ModellingWebLab / weblab-fc

Functional Curation backend for the Modelling Web Lab
Other
1 stars 0 forks source link

Trac: Advanced support for reading external data files #191

Open MichaelClerx opened 4 years ago

MichaelClerx commented 4 years ago

https://chaste.cs.ox.ac.uk/trac/ticket/2528

While you can write code to pass data as a protocol input, it would be nice if data files could be referenced directly in a protocol. Both Python and C++ can easily support reading CSV as 1 or 2-d arrays; the Python implementation could also support HDF5. For COMBINE friendliness, we might consider ​NuML too. What would we need to specify beyond the file name? For something like HDF5 that can store multiple n-d arrays, we might need to specify a path within the file. Would we need to allow describing the dimensions with units too?

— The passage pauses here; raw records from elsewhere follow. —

-- ==== Sys2Proof/Proofs/QueueSound.lean ====
section
/-! PROOF. Every move of the live entries keeps the capacities and the order of the tags (O6), and a queue empty in SETUP (O7). -/

namespace Sys2Proof.Machine

/-- Tags and capacities are facts of the queue alone. -/
theorem State.TagsInOrder.of_queue {s u : State} (h : s.TagsInOrder) (entries : u.queue.entries = s.queue.entries)
    (counter : u.queue.tagCounter = s.queue.tagCounter) : u.TagsInOrder := by
  simpa only [State.TagsInOrder, entries, counter] using h

/-- The tags stay in order when entries leave at the head (R53, R69). -/
theorem State.TagsInOrder.drop {s : State} (h : s.TagsInOrder) (gone kept : List Entry)
    (entries : s.queue.entries = gone ++ kept) : (s.updQueue fun q => { q with entries := kept }).TagsInOrder := by
  induction gone generalizing s with
  | nil => exact h.of_queue entries.symm rfl
  | cons e gone ih => exact ih (s := s.updQueue fun q => { q with entries := gone ++ kept }) (h.tail entries) rfl

/-- An entry rewritten under its kind is a POLL or CHECK entry if it was one. -/
theorem Entry.isPollCheck_congr {e x : Entry} (kind : x.kind = e.kind) : x.isPollCheck = e.isPollCheck := by
  rw [Entry.isPollCheck, kind, Entry.isPollCheck]

theorem State.QueueBounded.rewrites {s u : State} (h : s.QueueBounded) {f : Entry → Entry}
    (kind : ∀ e, (f e).kind = e.kind) (entries : u.queue.entries <:+ s.queue.entries.map f) : u.QueueBounded := by
  obtain ⟨live, limited⟩ := h
  have same : (s.queue.entries.map f).countP Entry.isPollCheck = s.queue.entries.countP Entry.isPollCheck := by
    rw [List.countP_map]
    exact congrArg (List.countP · s.queue.entries) (funext fun e => Entry.isPollCheck_congr (kind e))
  exact ⟨entries.length_le.trans (by rwa [List.length_map]), (entries.sublist.countP_le).trans (same ▸ limited)⟩

/-- One more entry fits: a POLL or CHECK only within their limit (R60, R61). -/
theorem State.QueueBounded.allocates {s u : State} (h : s.QueueBounded) (room : s.queue.hasRoom = true) {kind : EntryKind}
    (limit : kind = .poll ∨ kind = .check → s.queue.hasPollCheckRoom = true) {image : Option Image} {changed : FnSet}
    {target : Option CheckTarget} (queue : u.queue = s.queue.allocate kind image changed target) : u.QueueBounded := by
  obtain ⟨-, limited⟩ := h
  have room : s.queue.entries.length < Config.queueCapacity := of_decide_eq_true room
  rw [State.QueueBounded, queue, Queue.allocate, List.length_append, List.countP_append, List.countP_singleton]
  refine ⟨room, ?_⟩
  split
  · next counted =>
    have asked : kind = .poll ∨ kind = .check := by simpa [Entry.isPollCheck] using counted
    exact of_decide_eq_true (Bool.and_eq_true_iff.1 (limit asked)).2
  · exact limited

theorem State.QueueFrom.keeps_bounded {s u : State} (m : s.QueueFrom u) (h : s.QueueBounded) : u.QueueBounded := by
  induction m with
  | refl => exact h
  | rewrites _ _ f same entries _ ih => exact ih.rewrites (fun e => (same e).2) entries
  | allocates _ _ room kind limit _ _ _ queue ih => exact ih.allocates room limit queue
  | empties _ entries _ _ =>
    rw [State.QueueBounded, entries]
    exact ⟨Nat.zero_le _, Nat.zero_le _⟩

theorem State.QueueFrom.keeps_tags {s u : State} (m : s.QueueFrom u) (h : s.TagsInOrder) : u.TagsInOrder := by
  induction m with
  | refl => exact h
  | rewrites _ _ f same entries counter ih =>
    obtain ⟨gone, split⟩ := entries
    exact ((ih.mapEntries f fun e _ => (same e).1).drop gone _ split.symm).of_queue rfl counter
  | allocates _ _ room kind _ image changed target queue ih =>
    exact (ih.allocate room kind image changed target).of_queue (by rw [queue]; rfl) (by rw [queue]; rfl)
  | empties _ entries counter ih =>
    refine ⟨?_, by rw [entries]; exact Nat.zero_le _, by rw [entries]; rfl⟩
    rcases counter with kept | zero
    · exact kept ▸ ih.1
    · rw [zero]
      decide

theorem State.QueueFrom.keeps_quiet {s u : State} (m : s.QueueFrom u) (h : s.SetupQuiet) : u.SetupQuiet := by
  induction m with
  | refl => exact h
  | rewrites _ mode f _ entries _ ih =>
    intro setup
    rw [ih (mode setup)] at entries
    exact List.suffix_nil.1 entries
  | allocates _ run => exact fun setup => nomatch run.symm.trans setup
  | empties _ entries => exact fun _ => entries

/-- Settles O6: a step moves the live entries, and each move keeps the capacities and the order of the tags. -/
theorem queueStaysSound : Obligations.QueueStaysSound :=
  ⟨fun _ _ h ht => (step_queueFrom ht).keeps_bounded h, fun _ _ h ht => (step_queueFrom ht).keeps_tags h⟩

/-- Settles O7: no move allocates in SETUP, and the one that enters SETUP leaves no entry. -/
theorem setupStaysQuiet : Obligations.SetupStaysQuiet := fun _ _ h ht => (step_queueFrom ht).keeps_quiet h

end Sys2Proof.Machine
end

Does there need to be a separate data set section of the protocol, or just reference inline (e.g. my_data = data("file_path.h5", "/group/dataset"))? If the former, where do these fit in the name resolution graph?

Possible examples:

data sets { csv_data = "file.csv" hdf5_data = "file.h5" "/group/dataset" }

In writing this, I'm leaning towards the inline format with a new reserved function data, like we have for map, but welcome feedback.